DATA UNDER STUDY
/-- A merge leaves the queue of the next one (R120). -/
theorem QueueAt.succ : QueueAt t n (next + 1) (x.join y next :: queue2) := by
  obtain ⟨hlt, _, _, hfreq⟩ := hqueue.merged hn hx hy hnode
  have hperm := extractTwo_perm hx hy
  have hlen := hperm.length_eq
  have hfits := hqueue.fits
  have hturns := hqueue.turns
  have hnodup := (hperm.map QueueItem.idx).nodup_iff.mp hqueue.nodup
  have hmem (j : Nat) : j ∈ queue2.map QueueItem.idx ↔ inQueue t n next j ∧ j ≠ x.idx ∧ j ≠ y.idx := by
    rw [← hqueue.mem, (hperm.map QueueItem.idx).mem_iff]
    simp only [List.map_cons, List.nodup_cons, List.mem_cons, not_or] at hnodup ⊢
    constructor
    · intro hj
      exact ⟨.inr (.inr hj), fun h => hnodup.1.2 (h ▸ hj), fun h => hnodup.2.1 (h ▸ hj)⟩
    · rintro ⟨h | h | h, hjx, hjy⟩
      · exact absurd h hjx
      · exact absurd h hjy
      · exact h
  have hnew : next ∉ queue2.map QueueItem.idx := fun h => absurd ((hmem next).mp h).1.2.1 (Nat.lt_irrefl next)
  rw [(hperm.map QueueItem.freq).sum_eq] at hfits
  simp only [List.length_cons, List.map_cons, List.sum_cons, List.nodup_cons] at hlen hfits hnodup
  refine ⟨fun j => ?_, ?_, ?_, ?_, ?_, Nat.lt_succ_of_lt hqueue.started⟩
  · rw [hqueue.inQueue_succ htree hn hx hy hnode, ← hmem]
    exact List.mem_cons
  · exact List.nodup_cons.mpr ⟨hnew, hnodup.2.2⟩
  · intro q hq
    rcases List.mem_cons.mp hq with rfl | hq
    · exact hfreq
    · exact hqueue.freq q (hperm.mem_iff.mpr (by simp [hq]))
  · simp only [List.map_cons, List.sum_cons, QueueItem.join]
    omega
  · rw [List.length_cons]
    omega

end

section
variable {t : Arena} {n root next : Nat} {queue : List QueueItem} (htree : IsTree t n) (hn : n < 257)
  (h : Merges t root next queue) (hqueue : QueueAt t n next queue)
include htree hn h hqueue

/-- The root's FREQ is the sum of the queue's (R122). -/
theorem Merges.root_freq : (nodeNo t root).freq.toNat = (queue.map QueueItem.freq).sum := by
  induction h with
  | stop next x hx =>
    rw [← hx, hqueue.freq x (by simp)]
    simp
  | merge hx hy hnode _ ih =>
    rw [ih (hqueue.succ htree hn hx hy hnode), ((extractTwo_perm hx hy).map QueueItem.freq).sum_eq]
    simp only [List.map_cons, List.sum_cons, QueueItem.join, Nat.add_assoc]

/-- Every merge takes the two nodes of least key in its queue, first left, second right (R121). -/
theorem Merges.takes_two_least {k : Nat} (hlo : next ≤ k) (hhi : k < 2 * n) :
    TakesTwoLeast t n k (nodeNo t k).left.toNat (nodeNo t k).right.toNat := by
  induction h with
  | stop next x hx =>
    have hturns := hqueue.turns
    rw [List.length_singleton] at hturns
    omega
  | merge hx hy hnode _ ih =>
    rcases Nat.eq_or_lt_of_le hlo with rfl | hlt
    · obtain ⟨_, hl, hr, _⟩ := hqueue.merged hn hx hy hnode
      rw [hl, hr]
      exact hqueue.takes_two_least hx hy
    · exact ih (hqueue.succ htree hn hx hy hnode) hlt

end

end Sys2Proof.Machine
end

section
/-! BUILD (R120 to R122): O31 and O32. -/

namespace Sys2Proof.Machine

open Sys2Proof

/-- Elements of weight 0 add nothing to a sum. -/
theorem sum_map_filter_of_zero {α : Type} {p : α → Bool} {g : α → Nat} (l : List α)
    (h : ∀ x ∈ l, p x = false → g x = 0) : ((l.filter p).map g).sum = (l.map g).sum := by
  induction l with
  | nil => rfl
  | cons x l ih =>
    have ih := ih fun y hy => h y (List.mem_cons_of_mem x hy)
    cases hp : p x with
    | true => simp [hp, ih]
    | false => simp [hp, ih, h x List.mem_cons_self hp]

theorem leafCount_eq (s : State) : leafCount s = (occurring s.freq).length := by
  rw [leafCount, ← indexed_map_snd s.freq, List.filter_map, List.length_map]
  rfl

/-- Symbols that do not occur add nothing to a sum weighed by the counts. -/
theorem sum_occurring (f : FreqTable) (g : Byte → Nat) :
    ((occurring f).map fun p => p.2.toNat * g p.1).sum = ((indexed f).map fun p => p.2.toNat * g p.1).sum := by
  refine sum_map_filter_of_zero _ fun p _ hp => ?_
  have hzero : p.2 = 0#32 := by simpa using hp
  rw [hzero]
  exact Nat.zero_mul _

/-- The counts of the symbols that occur sum to all counts. -/
theorem occurring_sum (s : State) : ((occurring s.freq).map fun p => p.2.toNat).sum = freqTotal s := by
  have hsum := sum_occurring s.freq fun _ => 1
  simp only [Nat.mul_one] at hsum
  rw [hsum, freqTotal, ← indexed_map_snd s.freq, List.map_map]
  rfl

/-- The leaf at index k + 1 is that of the k-th symbol that occurs (R122). -/
theorem nodeNo_built_symbol (s : State) {k : Nat} {x : Byte}
    (h : (symbols.filter fun y => decide (s.freqAt y ≠ 0))[k]? = some x) :
    nodeNo (arenaOf (builtNodes s.freq)) (k + 1) = .leaf x (s.freq[x.toNat]'x.isLt) := by
  have hget : (occurring s.freq)[k]? = some (x, s.freq[x.toNat]'x.isLt) := by
    rw [occurring_eq, List.getElem?_map, h, Option.map_some]
  obtain ⟨hk, hget⟩ := List.getElem?_eq_some_iff.mp hget
  rw [nodeNo_built_leaf hk, hget, leafOf]

/-- What BUILD answers (R120, R204). -/
theorem exec_build_eq (s : State) : exec .build s = .next
    { s with node := arenaOf (builtNodes s.freq), root := BitVec.ofNat 9 (builtMerges s.freq).root
             nnode := BitVec.ofNat 10 ((occurring s.freq).length + (builtMerges s.freq).nodes.length)
             seq := .idle, done := true } := rfl

/-- NNODE is the number of the leaves and the merges (R122). -/
theorem built_nnode_toNat (s : State) :
    (BitVec.ofNat 10 ((occurring s.freq).length + (builtMerges s.freq).nodes.length)).toNat =
      2 * (occurring s.freq).length - 1 := by
  have hle := occurring_length_le s.freq
  rw [builtMerges_length, BitVec.toNat_ofNat]
  omega

section
variable {s : State} (hsum : freqTotal s < 4294967296)
include hsum

/-- The root is the last node (R122). -/
theorem built_root_toNat : (BitVec.ofNat 9 (builtMerges s.freq).root).toNat = 2 * (occurring s.freq).length - 1 := by
  have hle := occurring_length_le s.freq
  rw [builtMerges_root hsum, BitVec.toNat_ofNat, Nat.mod_eq_of_lt (by omega)]

/-- The root's FREQ is the sum of all counts (R122). -/
theorem built_root_freq : (nodeNo (arenaOf (builtNodes s.freq)) (builtMerges s.freq).root).freq.toNat = freqTotal s := by
  rw [← occurring_sum]
  by_cases hne : occurring s.freq = []
  · rw [builtMerges_nil hne, nodeNo_built_none (by decide) (.inl rfl), hne]
    rfl
  · have hle := occurring_length_le s.freq
    rw [(merges_built hne).root_freq (isTree_built hsum) (by omega) (queueAt_seed hsum), seedQueue_map_freq]

end

/-- Settles O31, from the shape of the arena BUILD makes and its merges. -/
theorem buildMakesATree : Obligations.BuildMakesATree := by
  intro s hsum
  have hroot := built_root_toNat hsum
  have htree := isTree_built hsum
  have hfreq := built_root_freq hsum
  rw [leafCount_eq]
  refine ⟨_, exec_build_eq s, rfl, built_nnode_toNat s, hroot, htree, fun k x => nodeNo_built_symbol s, ?_, ?_⟩
  · rw [hroot, ← builtMerges_root hsum]
    exact hfreq
  · intro u x hu
    have hlen := htree.follow_length hu
    rw [hroot] at hlen
    omega

/-- Settles O32: each merge of the loop takes the two least elements of its queue, and nothing but FREQ is read. -/
theorem buildMergesTheTwoLeast : Obligations.BuildMergesTheTwoLeast := by
  refine ⟨?_, ?_⟩
  · rintro s t k l r hsum h hlo hhi rfl rfl
    obtain rfl := Host.Outcome.next.inj ((exec_build_eq s).symm.trans h)
    rw [leafCount_eq] at hlo hhi ⊢
    have hle := occurring_length_le s.freq
    have hne : occurring s.freq ≠ [] := List.length_pos_iff.mp (by omega)
    exact (merges_built hne).takes_two_least (isTree_built hsum) (by omega) (queueAt_seed hsum) hlo hhi
  · intro s s' t t' hfreq h h'
    obtain rfl := Host.Outcome.next.inj ((exec_build_eq s).symm.trans h)
    obtain rfl := Host.Outcome.next.inj ((exec_build_eq s').symm.trans h')
    simp only [hfreq, and_self]

end Sys2Proof.Machine
end

section
/-! Huffman's argument (R123) on weights and code lengths: which lengths codes can have of which none begins another, and one merge of two least
weights. -/

namespace Sys2Proof.Machine

open Sys2Proof

/-- Code lengths that fit the code space: Kraft's inequality. -/
def FitsCodeSpace (lengths : Multiset Nat) : Prop := (lengths.map fun l => (1 / 2 : ℝ) ^ l).sum ≤ 1

/-- The total bit count of codes, each given by its symbol's weight and its length. -/
def codeCost (codes : Multiset (Nat × Nat)) : Nat := (codes.map fun p => p.1 * p.2).sum

@[simp] theorem codeCost_cons (w l : Nat) (codes : Multiset (Nat × Nat)) :
    codeCost ((w, l) ::ₘ codes) = w * l + codeCost codes := by
  simp [codeCost]

/-- Codes of which none is empty or begins another are uniquely decodable. -/
theorem uniquelyDecodable_of_prefixFree {codes : Set Bits} (hnil : [] ∉ codes)
    (hfree : ∀ u ∈ codes, ∀ v ∈ codes, u <+: v → u = v) : InformationTheory.UniquelyDecodable codes := by
  intro us
  induction us with
  | nil =>
    intro vs _ hvs heq
    cases vs with
    | nil => rfl
    | cons v vs =>
      have hv : v = [] := (List.append_eq_nil_iff.mp heq.symm).1
      exact absurd (hv ▸ hvs v List.mem_cons_self) hnil
  | cons u us ih =>
    intro vs hus hvs heq
    have hu := hus u List.mem_cons_self
    cases vs with
    | nil =>
      have hu' : u = [] := (List.append_eq_nil_iff.mp heq).1
      exact absurd (hu' ▸ hu) hnil
    | cons v vs =>
      have hv := hvs v List.mem_cons_self
      rw [List.flatten_cons, List.flatten_cons] at heq
      have hpre : u <+: v ∨ v <+: u :=
        List.prefix_or_prefix_of_prefix (List.prefix_append u us.flatten) (heq ▸ List.prefix_append v vs.flatten)
      have huv : u = v := hpre.elim (hfree u hu v hv) fun h => (hfree v hv u hu h).symm
      subst huv
      rw [ih vs (fun w hw => hus w (List.mem_cons_of_mem u hw)) (fun w hw => hvs w (List.mem_cons_of_mem u hw))
        (List.append_cancel_left heq)]

/-- The codes of two or more symbols, of which none begins another, fit the code space. -/
theorem fitsCodeSpace_of_prefixFree {xs : List Byte} (hnodup : xs.Nodup) (htwo : 2 ≤ xs.length) {code : Byte → Bits}
    (hfree : ∀ x ∈ xs, ∀ y ∈ xs, x ≠ y → ¬ code x <+: code y) :
    FitsCodeSpace (xs.map fun x => (code x).length : List Nat) := by
  have hinj : Set.InjOn code (xs.toFinset : Set Byte) := by
    intro x hx y hy heq
    by_contra hne
    exact hfree x (by simpa using hx) y (by simpa using hy) hne (heq ▸ List.prefix_rfl)
  have hdecodable : InformationTheory.UniquelyDecodable ((xs.toFinset.image code : Finset Bits) : Set Bits) := by
    refine uniquelyDecodable_of_prefixFree ?_ ?_
    · intro hnil
      obtain ⟨x, hx, hcode⟩ := Finset.mem_image.mp (Finset.mem_coe.mp hnil)
      rw [List.mem_toFinset] at hx
      obtain ⟨y, hy, hne⟩ := xs.toFinset.exists_mem_ne (by rw [List.toFinset_card_of_nodup hnodup]; exact htwo) x
      exact hfree x hx y (List.mem_toFinset.mp hy) hne.symm (hcode ▸ List.nil_prefix)
    · intro u hu v hv hpre
      obtain ⟨x, hx, rfl⟩ := Finset.mem_image.mp (Finset.mem_coe.mp hu)
      obtain ⟨y, hy, rfl⟩ := Finset.mem_image.mp (Finset.mem_coe.mp hv)
      rw [List.mem_toFinset] at hx hy
      by_contra hne
      exact hfree x hx y hy (fun heq => hne (congrArg code heq)) hpre
  have hkraft := InformationTheory.kraft_mcmillan_inequality hdecodable
  rw [Finset.sum_image hinj, List.sum_toFinset _ hnodup] at hkraft
  simpa [FitsCodeSpace, Function.comp_def] using hkraft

ASSIGNMENT
Using the listing above, copy exactly the line that contains "uniquely decodable. -/", the line that contains "cons u us ih =>", and each line that falls between them.

SOLUTION TO THIS PROBLEM
/-- Codes of which none is empty or begins another are uniquely decodable. -/
theorem uniquelyDecodable_of_prefixFree {codes : Set Bits} (hnil : [] ∉ codes)
    (hfree : ∀ u ∈ codes, ∀ v ∈ codes, u <+: v → u = v) : InformationTheory.UniquelyDecodable codes := by
  intro us
  induction us with
  | nil =>
    intro vs _ hvs heq
    cases vs with
    | nil => rfl
    | cons v vs =>
      have hv : v = [] := (List.append_eq_nil_iff.mp heq.symm).1
      exact absurd (hv ▸ hvs v List.mem_cons_self) hnil
  | cons u us ih =>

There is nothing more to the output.